Historian Helen Lefkowitz Horowitz will explore Harvard University’s relationship with women, which she describes as complicated. Her review begins with the University’s founding 375 years ago, when Harvard excluded women as students and teachers. For 200 years, the University conveyed education and prestige to a ministry and a rising merchant class. Beginning in the 19th century, women found innovative ways to attain higher education, but the terms of access required accommodation—even invisibility. Horowitz contends that the fight for equity began more than a century ago and remains a work in progress today. Harvard University President Drew Gilpin Faust will offer brief welcoming remarks.

Helen Lefkowitz Horowitz is the Sydenham Clark Parsons Professor, emerita, at Smith College.
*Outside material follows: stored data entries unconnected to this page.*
-- ==== Sys2Proof/Machine/Training.lean ====
section
/-! DEFINITION. Discovery and boot training (R302–R311, R322–R327, R335, R345, R346, R560): the probe and its outcome, module
power, the start of a Landing's training, its judgement, the boot commit, and a failed attempt. -/

namespace Sys2Proof.Machine

/-! ## Discovery (R305, R561) -/

/-- The module found in a slot of a Landing. -/
def slotSpd (found : List FoundModule) (l t : Nat) : Option Spd :=
  (found.find? fun m => m.landing.val == l && m.slot.val == t).map (·.spd)

/-- A sideband bus runs I3C: every device that answers on it supports it (R302). -/
def busI3c (found : List FoundModule) (b : Nat) : Bool :=
  let here := found.filter fun m => m.landing.val / 2 == b
  !here.isEmpty && here.all fun m => m.spd.i3c

/-- A Gallery has a module. -/
def galleryUsed (found : List FoundModule) (g : Nat) : Bool := found.any fun m => m.landing.val / 4 == g

/-- The rails that a Gallery needs: its own, and those of the macro of its Landing 0, in which its PHY PLL lies (R58, R65; log entry
109, DEDUCED). -/
def Chip.galGood (c : Chip) (g : Nat) : Bool := (c.pgGal[g]?).getD false && (c.pgPhy[4 * g]?).getD false

/-- The outcome of a Landing before rates are chosen: Eh, 1h, the checks of R307 and R308, then Ah. -/
def State.probeCode (s : State) (found : List FoundModule) (l : Nat) : Nat :=
  let a := slotSpd found l 0
  let b := slotSpd found l 1
  if galleryUsed found (l / 4) && !s.chip.galGood (l / 4) then 0xE
  else if (a.isSome || b.isSome) && !(s.chip.pgPhy[l]?).getD false then 0xE
  else if pairCode a b ≠ 0 then pairCode a b
  else if !busI3c found (l / 2) && !s.chip.bringup then 0xA
  else 0

/-- A module as read. -/
def readModule (d : Spd) : Module := { spd := d, temp := 0, pmic := 0, pmicBad := false, hintUsed := false, hintWritten := false, hintWp := false, rcd := none, rails := none }

/-- The record of a Landing that discovery has reached. -/
def State.probeLanding (s : State) (found : List FoundModule) (l : Nat) : State :=
  let code := s.probeCode found l
  let ms := (slotSpd found l 0).toList ++ (slotSpd found l 1).toList
  if (s.land l).sbd.started then s else s.modSbd l fun _ =>
    { Sbd.reset with
      reason := code, reached := true, i3c := busI3c found (l / 2), waiting := code == 0
      maxRate := if code = 0 then topOf (landRates ms 0) else 0
      slots := #v[(slotSpd found l 0).map readModule, (slotSpd found l 1).map readModule] }
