-- ==== Sys2Proof/Machine/Flags.lean ====
section
/-! DEFINITION. The status words, flags, counts and interrupt levels that software reads (R150, R192, R194, R200, R244, R270, R299,
R317, R347, R371, R391, R409, R430, R437–R453, R497, R516, R524–R529, R537, R538): every read-only word of the map is
computed here from the state it reports. -/

namespace Sys2Proof.Machine

/-! ## Interrupt levels (R430, R441, R446, R516, R538) -/

/-- The line of a mailbox. -/
def Mailbox.irq (b : Mailbox) : Bool := b.state == .done && b.ie
/-- The Event Queue's line. -/
def EvQueue.irq (q : EvQueue) : Bool := (List.range 4).any fun p => q.mask.getLsbD p && !((q.items[p]?).getD []).isEmpty
/-- The Fault Collector's line. -/
def Flt.line (f : Flt) : Bool := f.irq &&& f.en != 0
/-- A DMA channel raises the DMA line. A write of `DMA_CH_CTL` takes effect at the next descriptor start, its interrupt enables too
(R429). -/
def Dma.line (x : Dma) : Bool :=
  x.state == .halted || (x.irq.getLsbD 0 && x.inForce.getLsbD 1) || ((x.irq.getLsbD 1 || x.irq.getLsbD 2) && x.inForce.getLsbD 2) ||
    (x.irq.getLsbD 3 && x.inForce.getLsbD 3)

/-- `BLK_IRQ`, the levels of IRQ[11:0]. -/
def State.irqWord (s : State) : W32 :=
  if !s.chip.coreOn then 0
  else
    let boxes := (List.range 9).foldl (fun w m => w ||| at_ m (b2n (s.box m).irq)) (0 : W32)
    boxes ||| at_ 9 (b2n s.eq.irq) ||| at_ 10 (b2n s.flt.line) |||
      at_ 11 (b2n ((List.range s.chip.variant.dmaCh).any fun n => (s.ch n).line))

/-! ## Identity page (R537) -/

/-- `BLK_ID`. -/
def State.idWord (s : State) : W32 := at_ 0 s.chip.variant.code ||| 0x484A0000
/-- `BLK_STATUS`. -/
def State.statusWord (s : State) : W32 :=
  let c := s.chip
  at_ 0 (b2n c.fwReady) ||| at_ 1 c.bootErr.toNat ||| at_ 4 (b2n c.bootsel) ||| at_ 5 (b2n c.halted) ||| at_ 6 (b2n c.bringup) |||
    at_ 7 (b2n c.warm)

def State.idPage (s : State) (a : Nat) : W32 :=
  if a = 0x0 then s.idWord else if a = 0x4 then blkVersion else if a = 0x8 then s.caps else if a = 0xC then at_ 0 (b2n s.chip.descMid)
  else if a = 0x18 then s.statusWord else if a = 0x1C then s.irqWord else if a = 0xF00 then at_ 0 s.misc.cntUserEn.toNat
  else if a = 0xF04 then s.misc.aheadWm.word else 0

/-! ## Power Manager (R497) -/

/-- `PWR_STAT`. -/
def Pwr.stat (p : Pwr) : W32 :=
  let t : W32 := match p.trans with
    | some t => at_ 3 1 ||| at_ 4 t.target.num ||| at_ 11 (b2n (t.stage == .held))
    | none => 0
  let q : W32 := match p.pend with
    | some x => at_ 7 1 ||| at_ 8 x.num
    | none => 0
  at_ 0 p.state.num ||| t ||| q ||| at_ 12 p.lastWake
/-- `PWR_RES`. -/
def Pwr.res (p : Pwr) : W32 := at_ 0 p.resCode ||| at_ 3 p.resTarget ||| at_ 6 p.resUnit ||| at_ 16 p.resSeq.toNat
/-- `PWR_CTL`. -/
def Pwr.ctl (p : Pwr) : W32 := at_ 0 (b2n p.legacy) ||| at_ 8 p.wakeEn.toNat

def Pwr.word (p : Pwr) (o : Nat) : W32 :=
  if o = 0x04 then p.stat else if o = 0x08 then p.res else if o = 0x0C then p.ctl else if o = 0x10 then p.timer
  else if o = 0x14 then p.leg else if o = 0x18 then p.time else 0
She is a US cultural historian who has explored cultural philanthropy, higher education, mental illness, and sexuality. The author of six books, coauthor of one, and editor of three, Horowitz is particularly known for Alma Mater: Design and Experience in the Women’s Colleges from Their Nineteenth-Century Beginnings to the 1930s (Knopf, 1984). Her book Rereading Sex: Battles over Sexual Knowledge and Suppression in Nineteenth-Century America (Knopf, 2002) was the winner of the 2003 Merle Curti Award, one of two finalists for the Francis Parkman Prize, and one of three finalists for the Pulitzer Prize for history. Her most recent book, Wild Unrest: Charlotte Perkins Gilman and the Making of “The Yellow Wall-Paper,” was published by Oxford University Press in 2010. Horowitz received her PhD in American civilization from Harvard in 1969 after graduating from Wellesley College in 1963. She is the recipient of fellowships from the American Council of Learned Societies, the Mellon Foundation, the National Endowment for the Humanities, the Radcliffe Institute for Advanced Study, and the Spencer Foundation, among others.